Un cap symbolique atteint avant l'été
Le 24 mai 2026, SpaceX a franchi un seuil rarement commenté à voix haute dans l'industrie : le soixantième vol orbital de l'année civile, avec la mission Starlink 10-47 décollant du pas de tir 40 de Cape Canaveral Space Force Station à 7 h 41 EDT. Ce vol comprenait 29 satellites destinés à renforcer la couche basse de la constellation Starlink. Quelques jours plus tard, le 26 mai, c'est depuis la base de Vandenberg, en Californie, que la mission Starlink 17-37 prenait son envol à 7 h 50 PDT depuis le pad 4E, embarquant cette fois 24 satellites supplémentaires. Il s'agissait là du soixantième Falcon 9 lancé en 2026, un chiffre qui ne compte pas le vol du Falcon Heavy effectué en début d'année.
Pour situer l'ampleur de la chose : atteindre soixante lancements orbitaux avant la fin mai représente un rythme de plus de quatre tirs par semaine en moyenne depuis le 1er janvier. Aucun autre opérateur de lanceurs — qu'il s'agisse d'Arianespace, de Roscosmos, de la CNSA ou de Rocket Lab — ne soutient une fréquence comparable sur la même période.
Une semaine représentative d'une nouvelle normalité
La semaine du 25 mai concentrait à elle seule six lancements orbitaux attendus à l'échelle mondiale, dont quatre missions Falcon 9 exclusivement consacrées à Starlink. Cette densité n'est plus perçue comme exceptionnelle dans les salles de rédaction spécialisées : elle est devenue la toile de fond habituelle du calendrier spatial mondial. À ces missions SpaceX s'ajoutaient des lancements d'autres acteurs, notamment une mission LEO portant des satellites Amazon, signe que la compétition dans l'orbite basse commence à se matérialiser concrètement face à la constellation dominante.
La réutilisation des propulseurs Falcon 9 reste le pilier de cette cadence. Chaque première étape récupérée et remise en service réduit les délais de préparation et les coûts variables, permettant à SpaceX de maintenir plusieurs véhicules en rotation simultanée entre ses deux bases de lancement principales — Vandenberg sur la côte Ouest, Cap Canaveral sur la côte Est.
Starlink face à la pression concurrentielle
Si SpaceX domine aujourd'hui le marché des lancements commerciaux de façon écrasante, la multiplication des missions de cette semaine intervient dans un contexte où d'autres constellations cherchent à prendre pied. Amazon, avec son projet Kuiper, a commencé à placer ses propres satellites en orbite basse.

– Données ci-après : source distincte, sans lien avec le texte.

-- ==== Sys2Proof/Machine/Access.lean ====
section
/-! DEFINITION. Sys2Proof/Machine/Access.lean: reads of the address space (R6 to R8, R248, R531, R574 to R580): the words that
are shown but not stored, the effects of reading, and what a virtual function and the AUX target reach. -/

namespace Sys2Proof.Machine
open Sys2Proof

/-! ### Words that show other state -/

/-- FXP_STATUS of flexport n: RUNNING and OFFLINE are stored; SAFE, PENDQ, PEND and QNE show the engine. -/
def fxpStatusWord (s : State) (n : Nat) : Word :=
  let w := rd s (fxpBase n + 4) &&& 0xC0000000
  let q := (List.range 8).foldl (fun m q => if fxq s n q = [] then m else m + 2 ^ q) 0
  let p := match (port s n).pend with
    | some (q, _) => q % 8 * 2 ^ 24 + 2 ^ 23
    | none => 0
  w ||| w32 (b2n (safeOn s) * 2 ^ 29 + p + q * 2 ^ 8)

/-- LG_STATUS of group g: BADMEMBER shows a listed member with a personality that takes no part (R150). -/
def lgStatusWord (s : State) (g : Nat) : Word :=
  setBit (rd s (lgKey g 0x14)) 29 ((List.range 128).any (fun n => lgListed s g n && !lgEligible s n))

/-- CRZ_GRP_PEND: bit g of the pending groups that p selects (R532, R537). -/
def pendWord (s : State) (hi : Bool) (p : Nat → Bool) : Word :=
  w32 ((List.range 32).foldl (fun m b =>
    let g := 32 * b2n hi + b
    if grpPending s g && p g then m + 2 ^ b else m) 0)

/-- A leaf window word: register reg (0 STATUS, 1 LIVE, 2 ENABLE) of the leaves of group g (R531). -/
def leafWord (s : State) (reg g : Nat) : Word :=
  w32 ((List.range 32).foldl (fun m b => if leafBit s (32 * g + b) reg then m + 2 ^ b else m) 0)

/-- A word of the SAG block's registers (R405): 0 until Saggar has started. -/
def sagWord (s : State) (off : Nat) : Word :=
  let g := s.sag
  if !g.started then 0
  else if off = 0x00040400 then
    w32 (lifecycle s * 2 ^ 29 + b2n (authMode s) * 2 ^ 28 + b2n g.authLock * 2 ^ 27 + b2n (g.root.isSome && !g.rootFail) * 2 ^ 26
      + b2n (g.dbg != 0 || lifecycle s == 0) * 2 ^ 25 + b2n g.storeFail * 2 ^ 24 + min 0x3FF (pinned s).length)
  else if off = 0x00040408 then w32 g.updCtr
  else if off = 0x0004040C then w32 g.epoch
  else if off = 0x00040410 then w32 (attRemain g)
  else if off = 0x00040414 then
    match g.cur with
    | some (b, j) => w32 (2 ^ 31 + (256 * b + j) % 2 ^ 21)
    | none => w32 (256 * g.leafTop % 2 ^ 21)
  else if off = 0x00040418 then w32 g.genNext
  else if 0x00040420 ≤ off ∧ off < 0x00040430 then w32 (g.uid / 2 ^ (32 * (3 - (off - 0x00040420) / 4)))
  else if 0x00040440 ≤ off ∧ off < 0x00040460 then w32 (Config.romHash / 2 ^ (32 * (7 - (off - 0x00040440) / 4)))
  else if 0x00040460 ≤ off ∧ off < 0x00040480 then
    match g.ownerHash with
    | some h => w32 (beAt h (off - 0x00040460) 4)
    | none => 0
  else 0

/-- A word of a queue's state window (R357). -/
def queueWord (s : State) (off : Nat) : Word :=
  let q := (off - 0x0F410000) / 0x20
  match (off - 0x0F410000) % 0x20 / 4 with
  | 0 => w32 (usedQ s q)
  | 1 => w32 (susedQ s q)
  | 2 => w32 (ovfUsedQ s q)
  | 5 => w32 ((rsqOf s q).filter (fun p => !p.ready)).length
  | _ => rd s off

/-- A word of a policer's state window (R220): the levels of the last packet metered; a bucket never metered is full. -/
def policerWord (s : State) (off : Nat) : Word :=
  let i := (off - 0x04580000) / 0x10
  let b := (activeBank s 18).getD 0
  match (off - 0x04580000) % 0x10 / 4 with
  | 0 => match tblFind s.pol i with
    | some p => w32 (p.tc / 65536)
    | none => w32 (rdF s (clsPol b i + 8) 23 0)
  | 1 => match tblFind s.pol i with
    | some p => w32 (p.tp / 65536)
    | none => w32 (rdF s (clsPol b i + 12) 23 0)
  | _ => rd s off

/-- A word of a limiter's state window (R291): its tokens, and whether it is empty. -/
def limiterWord (s : State) (off : Nat) : Word :=
  let l := (off - 0x0E400000) / 8
  let n := match activeBank s 20 with
    | some b => limTokens s b l
    | none => 0
  if off % 8 = 0 then w32 n else w32 (b2n (n == 0) * 2 ^ 31)

/-- A word of a clock's read window: which is 0 for working time, 1 and 2 for domains A and B. -/
def clockWord (s : State) (which k : Nat) : Word :=
  let c := if which = 0 then s.tim.wt else domClk s (decide (which = 2))
  (clkWords c).getD k 0

/-- The word at a BAR0 offset, without the effects of reading it. -/
def shownWord (s : State) (off : Nat) : Word :=
  let k := keyOf s off
  if 0x00008000 ≤ off ∧ off < 0x00010000 then descWord s off
  else if 0x00100000 ≤ off ∧ off < 0x00180000 ∧ off % 0x1000 = 4 then fxpStatusWord s ((off - 0x00100000) / 0x1000)
  else if 0x00180000 ≤ off ∧ off < 0x001B0000 ∧ off % 0x2000 = 4 then setBit (rd s off) 14 (rdB s (off + 0x80) 31)
  else if 0x00010080 ≤ off ∧ off < 0x00010088 then pendWord s (decide (off = 0x00010084)) (fun _ => true)
  else if 0x00018000 ≤ off ∧ off < 0x00020000 ∧ off % 0x1000 < 8 then
    pendWord s (decide (off % 0x1000 = 4)) (fun g => let r := rd s (routeKey g); bit r 28 && fld r 26 24 == (off - 0x00018000) / 0x1000)
  else if 0x00011000 ≤ off ∧ off < 0x00011300 then leafWord s ((off - 0x00011000) / 0x100) (off % 0x100 / 4)
  else if 0x00060000 ≤ off ∧ off < 0x0006000C then clockWord s 0 ((off - 0x00060000) / 4)
  else if 0x00060080 ≤ off ∧ off < 0x0006008C then clockWord s 1 ((off - 0x00060080) / 4)
  else if 0x00060090 ≤ off ∧ off < 0x0006009C then clockWord s 2 ((off - 0x00060090) / 4)
  else if 0x00063000 ≤ off ∧ off < 0x00063400 ∧ off % 0x40 = 0x14 then lgStatusWord s ((off - 0x00063000) / 0x40)
  else if (0x00040400 ≤ off ∧ off < 0x00040404) ∨ (0x00040408 ≤ off ∧ off < 0x00040480) then sagWord s off
  else if 0x03000000 ≤ off ∧ off < 0x03010000 then w32 ((nodeWords s ((off - 0x03000000) / 0x10)).getD (off % 0x10 / 4) 0)
  else if 0x00300000 = off then
    w32 (s.srt.lq.length % 2 ^ 11 * 2 ^ 16 + (if s.srt.trans = [] then 0 else 256))
  else if 0x0048000C ≤ off ∧ off < 0x0048001C then
    w32 (match (off - 0x0048000C) / 4 with
      | 0 => sharedUsed s
      | 1 => hdrmUsed s
      | 2 => stagingUsed s
      | _ => rsqUsed s)
  else if 0x0F410000 ≤ off ∧ off < 0x0F41A000 then queueWord s off
  else if 0x0F4C0000 ≤ off ∧ off < 0x0F4C0380 then
    w32 (ingLevel s ((off - 0x0F4C0000) / 4 / 8) ((off - 0x0F4C0000) / 4 % 8))
  else if 0x00400120 ≤ off ∧ off < 0x00400140 then w32 (residueOf s ((off - 0x00400120) / 4)).length
  else if 0x00401000 ≤ off ∧ off < 0x00402800 ∧ 0x40 ≤ off % 0x100 ∧ off % 0x100 < 0x80 ∧ off % 8 = 4 then
    let n := (off - 0x00401000) / 0x100
    w32 (unsigned 32 ((macOf (cbsUpdate n s) n).credit.getD ((off % 0x100 - 0x40) / 8) 0 / 65536))
  else if 0x04580000 ≤ off ∧ off < 0x045C0000 then policerWord s off
  else if 0x0E400000 ≤ off ∧ off < 0x0E408000 then limiterWord s off
  else if off = 0x00240000 then setFld (rd s off) 15 0 (min 0xFFFF (inFlight s 18))
  else if 0x000A0408 ≤ off ∧ off < 0x000A05C8 ∧ off % 0x10 = 8 then
    let r := (off - 0x000A0408) / 0x10
    if r = 18 ∨ r = 20 then setFld (rd s off) 31 16 (min 0xFFFF (inFlight s r)) else rd s off
  else if off = 0x000A0210 then setBit (rd s off) 29 (s.mirror != [])
  else if off = 0x00030000 then updStatusWord s
  else if 0x00080540 ≤ off ∧ off < 0x00080580 then setFld (rd s off) 29 23 (npOpen s ((off - 0x00080540) / 4))
  else rd s k

/-! ### What a function reaches (R431, R580, R581) -/

/-- The k-th queue pair that function f owns, in ascending number (R431). -/
def ownedQp (s : State) (f k : Nat) : Option Nat :=
  ((List.range 1024).filter (fun q => bit (rd s (0x00520000 + 4 * q)) 31 && qpOwner s q == f))[k]?

/-- The BAR0 offset that an offset of function f's BAR0 stands for; none where nothing is there (R580). -/
def vfOff (s : State) (f off : Nat) : Option Nat :=
  if off < 0x4000 then (ownedQp s f (off / 0x40)).map (fun q => 0x00510000 + 0x40 * q + off % 0x40)
  else if off < 0x8000 then (ownedQp s f ((off - 0x4000) / 0x40)).map (fun q => 0x00530000 + 0x40 * q + off % 0x40)
  else if off < 0xA000 then (ownedQp s f ((off - 0x8000) / 0x20)).map (fun q => 0x00540000 + 0x20 * q + off % 0x20)
  else if 0xC000 ≤ off ∧ off < 0xD000 then some (0x00018000 + 0x1000 * f + off % 0x1000)
  else none

/-- The words of a virtual function's watermark pending bits (R431): bit k for its k-th queue pair. -/
def vfPendWord (s : State) (f off : Nat) : Word :=
  w32 ((List.range 32).foldl (fun m b =>
    match ownedQp s f (8 * (off - 0xA000) + b) with
    | some q => if rdB s (0x00500100 + 4 * (q / 32)) (q % 32) then m + 2 ^ b else m
    | none => m) 0)

/-- The BAR0 offset, or the key in BAR2, that a requester's offset names: a virtual function its own view and its own MSI-X
table, the AUX target the FOOT block; none where nothing is there. -/
def reach (s : State) (q : Requester) (off : Nat) : Option Nat :=
  if off % 4 ≠ 0 then none
  else match q with
  | .host f =>
    if 2 ^ 32 ≤ off then (if (off - 2 ^ 32) / 0x1000 = f.val then some off else none)
    else if f = 0 then (if off < 2 ^ 28 then some off else none)
    else vfOff s f off
  | .aux => if 0x000B0000 ≤ off ∧ off < 0x000B1000 then some off else none
  | _ => if off < 2 ^ 28 then some off else none

/-! ### Reading (R6, R8, R248, R575) -/

/-- The injection of a block that does not answer is armed for the block of an offset (R542, 0x16). -/
def blockDead (s : State) (off : Nat) : Bool :=
  match injArmed s 0x16 with
  | some (_, a) => (blockRows a).head?.map (·.base) == (blockRows off).head?.map (·.base) && !(blockRows off).isEmpty
  | none => false

/-- The entry of several words that an offset lies in: its first word's offset and its length; stream configurations and
queue configurations have a row of the map per word. -/
def entryAt (r : RegRow) (off w : Nat) : Nat × Nat :=
  if 0x0F030000 ≤ off ∧ off < 0x0F040000 then (off / 0x10 * 0x10, 2)
  else if 0x0F400000 ≤ off ∧ off < 0x0F405000 then (off / 0x10 * 0x10, 3)
  else if 0x00060000 ≤ off ∧ off < 0x0006000C ∨ 0x00060080 ≤ off ∧ off < 0x000600A0 then (off - 4 * w, 3)
  else if r.kind = .entry then (off - 4 * w, r.words)
  else (off, 1)

/-- A word of an entry read (R248, R579): word 0 takes the snapshot, the others return it. -/
def readEntry (base n off : Nat) (s : State) : Word × State :=
  if off = base then
    (shownWord s base, setShadows (base + 4) ((List.range (n - 1)).map (fun j => shownWord s (base + 4 + 4 * j))) s)
  else (shadow s off, s)

/-- A read of the word at a BAR0 offset or BAR2 key, with its effects: the counter's clearing, the snapshot, the removal of
a FIFO's head, and the comparison of a mirrored word's copies (R64). -/
def readWord (off : Nat) (s : State) : Word × State :=
  match findRow (if 0x00100000 ≤ off ∧ off < 0x00180000 ∧ 0x100 ≤ off % 0x1000 then rowsPers (persOf s ((off - 0x00100000) / 0x1000))
                 else blockRows off) off with
  | none => (0, s)
  | some r =>
    let w := (rowWord r off).getD 0
    let s := if r.mirrored then mirrorCompare (keyOf s off) s else s
    if r.kind = .counter then
      let k := if 0x00100000 ≤ off ∧ off < 0x00180000 ∧ 0x100 ≤ off % 0x1000 then keyOf s off else off
      if w % 2 = 0 then
        let n := counter s k
        (w32 n, setShadow (k + 4) (w32 (n / 2 ^ 32)) (clearCounter k s))
      else (shadow s k, s)
    else if 0x00100000 ≤ off ∧ off < 0x00180000 ∧ 0x20 ≤ off % 0x1000 ∧ off % 0x1000 < 0x2C then
      if off % 0x1000 = 0x20 then
        (rd s off, wrB (off + 8) 31 false (setShadows (off + 4) [rd s (off + 4), rd s (off + 8)] s))
      else (shadow s off, s)
    else if 0x00381000 ≤ off ∧ off < 0x00382000 ∧ off % 0x40 = 0x18 then
      match execCapTsRead (Fin.ofNat 64 ((off - 0x00381000) / 0x40)) s with
      | .next t => (t.rdata, t)
      | _ => (0, s)
    else if (0x00481000 ≤ off ∧ off < 0x00481400 ∨ 0x00540000 ≤ off ∧ off < 0x00548000) ∧ off % 0x20 = 0x10 then
      (rd s off, if rdB s (off - 0x10) 31 then wr off (rd s (off + 4)) s else wr off 0 s)
    else if rowMask r .rc ≠ 0 then (rd s off, wr off 0 s)
    else
      let (base, n) := entryAt r off w
      if 1 < n then readEntry base n off s
      else
        let wo := rowMask r .wo
        (shownWord s off &&& ~~~wo, s)

/-- A requester's read of a word (R575): what it reaches, all ones from a block that does not answer (R539, R542). -/
def readFor (q : Requester) (off : Nat) (s : State) : Word × State :=
  match q with
  | .host f =>
    if f ≠ 0 ∧ 0xA000 ≤ off ∧ off < 0xA020 then (vfPendWord s f off, s)
    else match reach s q off with
      | some k => if blockDead s k then (0xFFFFFFFF, raise (lfCrz 13) (injDone s)) else readWord k s
      | none => (0, s)
  | _ => match reach s q off with
    | some k => if blockDead s k then (0xFFFFFFFF, raise (lfCrz 13) (injDone s)) else readWord k s
    | none => (0, s)

/-- Reads of n consecutive words, in ascending order (R575). -/
def readMany (q : Requester) : Nat → Nat → State → List Word × State
  | 0, _, s => ([], s)
  | n + 1, off, s =>
    let (w, s) := readFor q off s
    let (ws, s) := readMany q n (off + 4) s
    (w :: ws, s)

/-- COUNTER_READ (R6, R8): a requester reads a clear-on-read register or a word of a counter. -/
def execCounterRead (req : Requester) (off : Nat) (s : State) : Host.Outcome State Fault Refusal :=
  done s (let (w, t) := readFor req off s; setRdata w t)

/-- ENTRY_SNAPSHOT_READ (R248, R579): a requester reads a word of an entry, or any other word. -/
def execEntrySnapshotRead (req : Requester) (off : Nat) (s : State) : Host.Outcome State Fault Refusal :=
  done s (let (w, t) := readFor req off s; setRdata w t)

end Sys2Proof.Machine
end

L'Union européenne pousse en parallèle son programme IRIS², tandis que la CNSA continue de déployer ses propres réseaux de connectivité. La fenêtre d'avance technologique et opérationnelle dont bénéficie SpaceX est réelle, mais elle ne sera pas éternelle.
En attendant, la machine tourne. Avec plus de cinq mois encore à courir avant la fin de 2026, SpaceX est en bonne position pour dépasser largement son record annuel de lancements. La question n'est plus de savoir si la cadence peut être tenue, mais jusqu'où elle peut aller.